BEGIN Entries provided

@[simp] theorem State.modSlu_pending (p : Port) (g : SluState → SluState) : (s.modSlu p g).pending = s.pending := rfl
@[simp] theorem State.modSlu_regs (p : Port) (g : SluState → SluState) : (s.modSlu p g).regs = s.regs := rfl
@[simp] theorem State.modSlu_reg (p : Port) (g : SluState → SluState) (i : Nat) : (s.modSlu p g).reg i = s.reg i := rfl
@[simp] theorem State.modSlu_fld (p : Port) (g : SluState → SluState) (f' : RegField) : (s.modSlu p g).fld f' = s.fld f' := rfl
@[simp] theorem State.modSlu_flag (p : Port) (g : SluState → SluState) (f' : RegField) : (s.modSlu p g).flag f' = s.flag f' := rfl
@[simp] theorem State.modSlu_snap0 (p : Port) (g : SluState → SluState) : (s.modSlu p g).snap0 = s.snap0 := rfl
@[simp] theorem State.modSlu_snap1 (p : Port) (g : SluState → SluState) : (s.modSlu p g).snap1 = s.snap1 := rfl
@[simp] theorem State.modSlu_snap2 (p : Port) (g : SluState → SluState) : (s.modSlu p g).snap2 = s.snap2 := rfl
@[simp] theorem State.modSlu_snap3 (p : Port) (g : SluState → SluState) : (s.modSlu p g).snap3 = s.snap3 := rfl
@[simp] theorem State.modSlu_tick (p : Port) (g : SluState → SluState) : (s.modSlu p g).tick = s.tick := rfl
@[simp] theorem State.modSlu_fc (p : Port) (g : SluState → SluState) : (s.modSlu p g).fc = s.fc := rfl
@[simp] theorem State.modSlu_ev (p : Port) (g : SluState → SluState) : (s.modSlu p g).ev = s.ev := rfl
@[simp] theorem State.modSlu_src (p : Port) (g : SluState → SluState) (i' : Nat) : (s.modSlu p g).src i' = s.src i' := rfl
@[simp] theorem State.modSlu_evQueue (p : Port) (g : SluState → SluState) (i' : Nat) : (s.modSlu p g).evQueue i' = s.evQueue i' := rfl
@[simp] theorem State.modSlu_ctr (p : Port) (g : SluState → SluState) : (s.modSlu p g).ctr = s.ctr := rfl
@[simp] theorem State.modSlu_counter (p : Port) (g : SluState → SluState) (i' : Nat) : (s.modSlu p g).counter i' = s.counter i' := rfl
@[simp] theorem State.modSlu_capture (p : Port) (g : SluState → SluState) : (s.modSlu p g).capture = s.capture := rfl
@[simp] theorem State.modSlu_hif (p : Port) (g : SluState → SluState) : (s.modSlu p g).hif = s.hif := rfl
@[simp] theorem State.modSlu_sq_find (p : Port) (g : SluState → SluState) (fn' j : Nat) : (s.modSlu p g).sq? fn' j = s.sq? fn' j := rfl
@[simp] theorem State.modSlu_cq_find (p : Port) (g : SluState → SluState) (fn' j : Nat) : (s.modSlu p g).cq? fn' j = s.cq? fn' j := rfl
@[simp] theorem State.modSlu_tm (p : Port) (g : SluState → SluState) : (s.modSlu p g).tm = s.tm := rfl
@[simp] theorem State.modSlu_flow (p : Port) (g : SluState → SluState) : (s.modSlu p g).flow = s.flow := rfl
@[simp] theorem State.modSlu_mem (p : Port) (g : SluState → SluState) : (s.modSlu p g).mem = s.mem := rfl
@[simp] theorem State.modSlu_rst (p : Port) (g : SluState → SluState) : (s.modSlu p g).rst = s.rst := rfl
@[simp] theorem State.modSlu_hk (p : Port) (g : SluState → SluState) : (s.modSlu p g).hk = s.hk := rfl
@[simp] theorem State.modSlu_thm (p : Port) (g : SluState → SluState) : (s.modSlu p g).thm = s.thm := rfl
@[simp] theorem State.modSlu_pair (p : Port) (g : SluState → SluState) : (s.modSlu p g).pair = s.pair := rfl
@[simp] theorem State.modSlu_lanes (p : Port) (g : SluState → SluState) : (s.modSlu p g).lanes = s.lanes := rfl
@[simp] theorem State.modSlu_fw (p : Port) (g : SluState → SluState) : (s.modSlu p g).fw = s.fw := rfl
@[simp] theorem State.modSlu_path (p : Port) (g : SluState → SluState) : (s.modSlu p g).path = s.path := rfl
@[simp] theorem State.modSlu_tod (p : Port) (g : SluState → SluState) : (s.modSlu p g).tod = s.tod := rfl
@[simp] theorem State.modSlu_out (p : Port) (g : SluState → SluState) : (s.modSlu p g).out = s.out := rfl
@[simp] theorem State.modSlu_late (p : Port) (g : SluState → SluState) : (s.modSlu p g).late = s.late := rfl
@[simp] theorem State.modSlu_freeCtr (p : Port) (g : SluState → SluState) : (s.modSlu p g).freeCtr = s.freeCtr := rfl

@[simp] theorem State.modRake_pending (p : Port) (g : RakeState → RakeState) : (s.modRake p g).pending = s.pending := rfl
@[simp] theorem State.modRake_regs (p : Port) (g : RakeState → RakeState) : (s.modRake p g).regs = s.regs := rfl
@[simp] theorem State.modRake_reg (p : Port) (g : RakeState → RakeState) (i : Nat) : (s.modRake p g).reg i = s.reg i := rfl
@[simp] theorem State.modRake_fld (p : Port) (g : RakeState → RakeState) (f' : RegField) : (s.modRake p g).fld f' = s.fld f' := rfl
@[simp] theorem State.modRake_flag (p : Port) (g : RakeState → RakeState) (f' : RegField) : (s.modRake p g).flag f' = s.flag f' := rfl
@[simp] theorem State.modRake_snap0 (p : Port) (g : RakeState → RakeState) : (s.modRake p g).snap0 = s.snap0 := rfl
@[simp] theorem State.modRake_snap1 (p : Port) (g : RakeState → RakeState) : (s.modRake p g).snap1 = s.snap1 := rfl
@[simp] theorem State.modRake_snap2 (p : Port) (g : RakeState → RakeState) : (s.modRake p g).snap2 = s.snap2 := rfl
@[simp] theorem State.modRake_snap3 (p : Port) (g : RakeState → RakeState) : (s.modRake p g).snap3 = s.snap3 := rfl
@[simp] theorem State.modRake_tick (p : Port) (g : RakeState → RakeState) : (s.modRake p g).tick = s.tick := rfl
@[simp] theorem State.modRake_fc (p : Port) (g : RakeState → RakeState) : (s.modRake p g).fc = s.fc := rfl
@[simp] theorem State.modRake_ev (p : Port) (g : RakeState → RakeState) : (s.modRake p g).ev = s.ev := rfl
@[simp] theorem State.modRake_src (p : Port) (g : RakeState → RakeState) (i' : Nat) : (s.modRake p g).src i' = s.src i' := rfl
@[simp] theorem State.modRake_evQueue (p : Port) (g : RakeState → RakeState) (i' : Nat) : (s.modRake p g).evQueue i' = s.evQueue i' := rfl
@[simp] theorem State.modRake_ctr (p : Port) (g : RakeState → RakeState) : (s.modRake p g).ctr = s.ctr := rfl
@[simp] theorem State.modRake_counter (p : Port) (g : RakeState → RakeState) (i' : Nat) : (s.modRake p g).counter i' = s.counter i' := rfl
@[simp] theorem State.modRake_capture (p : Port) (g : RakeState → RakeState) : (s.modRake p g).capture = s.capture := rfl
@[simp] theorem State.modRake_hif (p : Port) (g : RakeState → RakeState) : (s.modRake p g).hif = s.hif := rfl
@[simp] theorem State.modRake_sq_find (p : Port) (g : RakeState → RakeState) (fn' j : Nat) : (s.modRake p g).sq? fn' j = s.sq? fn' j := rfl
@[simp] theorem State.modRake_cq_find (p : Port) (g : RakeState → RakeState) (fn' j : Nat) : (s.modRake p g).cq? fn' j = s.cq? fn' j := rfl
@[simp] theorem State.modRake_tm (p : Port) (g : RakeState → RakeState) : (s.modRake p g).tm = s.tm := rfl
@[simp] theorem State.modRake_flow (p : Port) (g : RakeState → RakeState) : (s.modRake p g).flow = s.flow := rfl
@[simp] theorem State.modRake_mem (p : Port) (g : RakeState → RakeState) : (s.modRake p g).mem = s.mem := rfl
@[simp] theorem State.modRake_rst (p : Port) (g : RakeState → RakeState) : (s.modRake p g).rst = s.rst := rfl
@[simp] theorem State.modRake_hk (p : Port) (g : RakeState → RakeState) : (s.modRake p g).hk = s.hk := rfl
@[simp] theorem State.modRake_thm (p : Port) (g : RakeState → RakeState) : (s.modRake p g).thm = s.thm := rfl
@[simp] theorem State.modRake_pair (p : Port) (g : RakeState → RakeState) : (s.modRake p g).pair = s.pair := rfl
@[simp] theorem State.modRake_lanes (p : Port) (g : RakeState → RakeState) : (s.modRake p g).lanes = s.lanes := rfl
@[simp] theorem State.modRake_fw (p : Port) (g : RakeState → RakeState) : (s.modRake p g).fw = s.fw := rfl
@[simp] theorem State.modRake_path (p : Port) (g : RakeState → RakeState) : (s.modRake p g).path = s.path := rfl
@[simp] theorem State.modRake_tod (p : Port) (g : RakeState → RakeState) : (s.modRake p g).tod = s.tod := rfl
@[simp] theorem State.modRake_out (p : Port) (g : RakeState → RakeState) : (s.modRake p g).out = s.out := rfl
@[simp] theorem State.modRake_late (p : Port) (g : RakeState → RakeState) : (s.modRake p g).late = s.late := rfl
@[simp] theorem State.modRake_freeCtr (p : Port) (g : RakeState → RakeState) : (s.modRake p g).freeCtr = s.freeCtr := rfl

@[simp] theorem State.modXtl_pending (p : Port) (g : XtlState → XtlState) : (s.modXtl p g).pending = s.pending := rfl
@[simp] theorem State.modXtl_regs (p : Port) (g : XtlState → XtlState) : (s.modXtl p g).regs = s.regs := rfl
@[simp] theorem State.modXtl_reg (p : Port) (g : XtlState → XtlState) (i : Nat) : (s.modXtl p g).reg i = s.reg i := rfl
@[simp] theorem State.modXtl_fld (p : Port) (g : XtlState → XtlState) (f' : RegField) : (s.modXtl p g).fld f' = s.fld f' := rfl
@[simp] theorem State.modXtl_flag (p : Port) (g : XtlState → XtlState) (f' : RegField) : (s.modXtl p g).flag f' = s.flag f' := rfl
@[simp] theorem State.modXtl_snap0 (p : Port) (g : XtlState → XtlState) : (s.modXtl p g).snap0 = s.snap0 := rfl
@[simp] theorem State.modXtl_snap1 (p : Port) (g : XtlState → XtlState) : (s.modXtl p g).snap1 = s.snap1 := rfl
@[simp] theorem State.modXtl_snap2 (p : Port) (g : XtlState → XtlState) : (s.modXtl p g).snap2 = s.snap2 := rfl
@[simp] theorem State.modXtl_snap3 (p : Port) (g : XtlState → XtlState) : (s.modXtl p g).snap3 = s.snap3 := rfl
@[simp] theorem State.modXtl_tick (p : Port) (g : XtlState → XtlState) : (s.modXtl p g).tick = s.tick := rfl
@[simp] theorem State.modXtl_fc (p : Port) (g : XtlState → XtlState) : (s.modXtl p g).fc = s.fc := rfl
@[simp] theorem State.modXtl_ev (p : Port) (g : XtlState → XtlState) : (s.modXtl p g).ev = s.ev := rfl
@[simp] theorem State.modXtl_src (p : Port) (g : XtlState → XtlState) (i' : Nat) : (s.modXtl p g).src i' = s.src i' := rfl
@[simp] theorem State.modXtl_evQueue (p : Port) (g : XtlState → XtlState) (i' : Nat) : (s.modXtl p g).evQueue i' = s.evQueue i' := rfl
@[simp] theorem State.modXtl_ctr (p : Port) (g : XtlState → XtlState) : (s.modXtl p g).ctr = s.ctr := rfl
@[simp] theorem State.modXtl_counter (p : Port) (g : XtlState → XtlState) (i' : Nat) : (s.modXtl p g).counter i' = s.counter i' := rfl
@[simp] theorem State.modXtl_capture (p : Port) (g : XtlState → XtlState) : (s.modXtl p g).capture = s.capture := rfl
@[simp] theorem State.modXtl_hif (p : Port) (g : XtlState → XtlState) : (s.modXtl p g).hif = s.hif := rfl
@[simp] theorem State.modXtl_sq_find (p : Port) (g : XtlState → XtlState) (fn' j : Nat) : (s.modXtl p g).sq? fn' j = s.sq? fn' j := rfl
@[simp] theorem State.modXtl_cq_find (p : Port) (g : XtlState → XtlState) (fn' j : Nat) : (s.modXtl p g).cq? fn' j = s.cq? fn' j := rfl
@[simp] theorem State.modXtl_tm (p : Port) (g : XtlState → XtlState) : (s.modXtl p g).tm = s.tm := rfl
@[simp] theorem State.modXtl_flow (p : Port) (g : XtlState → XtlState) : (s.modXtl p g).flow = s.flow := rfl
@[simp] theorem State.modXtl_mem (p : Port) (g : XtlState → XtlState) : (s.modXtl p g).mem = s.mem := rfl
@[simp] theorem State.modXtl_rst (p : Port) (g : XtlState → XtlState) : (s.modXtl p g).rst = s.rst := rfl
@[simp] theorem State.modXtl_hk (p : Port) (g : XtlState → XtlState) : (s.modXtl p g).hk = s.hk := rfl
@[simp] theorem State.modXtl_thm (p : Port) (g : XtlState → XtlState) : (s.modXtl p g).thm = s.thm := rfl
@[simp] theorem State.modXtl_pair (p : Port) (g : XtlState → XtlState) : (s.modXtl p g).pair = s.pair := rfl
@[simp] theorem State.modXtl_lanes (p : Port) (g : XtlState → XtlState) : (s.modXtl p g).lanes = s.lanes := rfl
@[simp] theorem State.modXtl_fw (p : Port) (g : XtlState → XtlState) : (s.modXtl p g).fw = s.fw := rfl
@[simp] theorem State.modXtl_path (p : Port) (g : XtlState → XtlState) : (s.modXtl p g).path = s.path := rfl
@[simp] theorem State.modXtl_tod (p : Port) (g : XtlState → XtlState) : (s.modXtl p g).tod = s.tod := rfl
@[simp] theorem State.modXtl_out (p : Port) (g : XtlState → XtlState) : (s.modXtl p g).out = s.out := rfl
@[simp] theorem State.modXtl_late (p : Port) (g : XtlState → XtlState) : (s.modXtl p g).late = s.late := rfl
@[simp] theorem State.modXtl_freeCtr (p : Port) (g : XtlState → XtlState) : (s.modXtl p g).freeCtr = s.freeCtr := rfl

END Entries provided

→ Directions
Among the records, find the lines that contain "late" and copy each of them.

→ Reply to the exercise
@[simp] theorem State.modSlu_late (p : Port) (g : SluState → SluState) : (s.modSlu p g).late = s.late := rfl
@[simp] theorem State.modRake_late (p : Port) (g : RakeState → RakeState) : (s.modRake p g).late = s.late := rfl
@[simp] theorem State.modXtl_late (p : Port) (g : XtlState → XtlState) : (s.modXtl p g).late = s.late := rfl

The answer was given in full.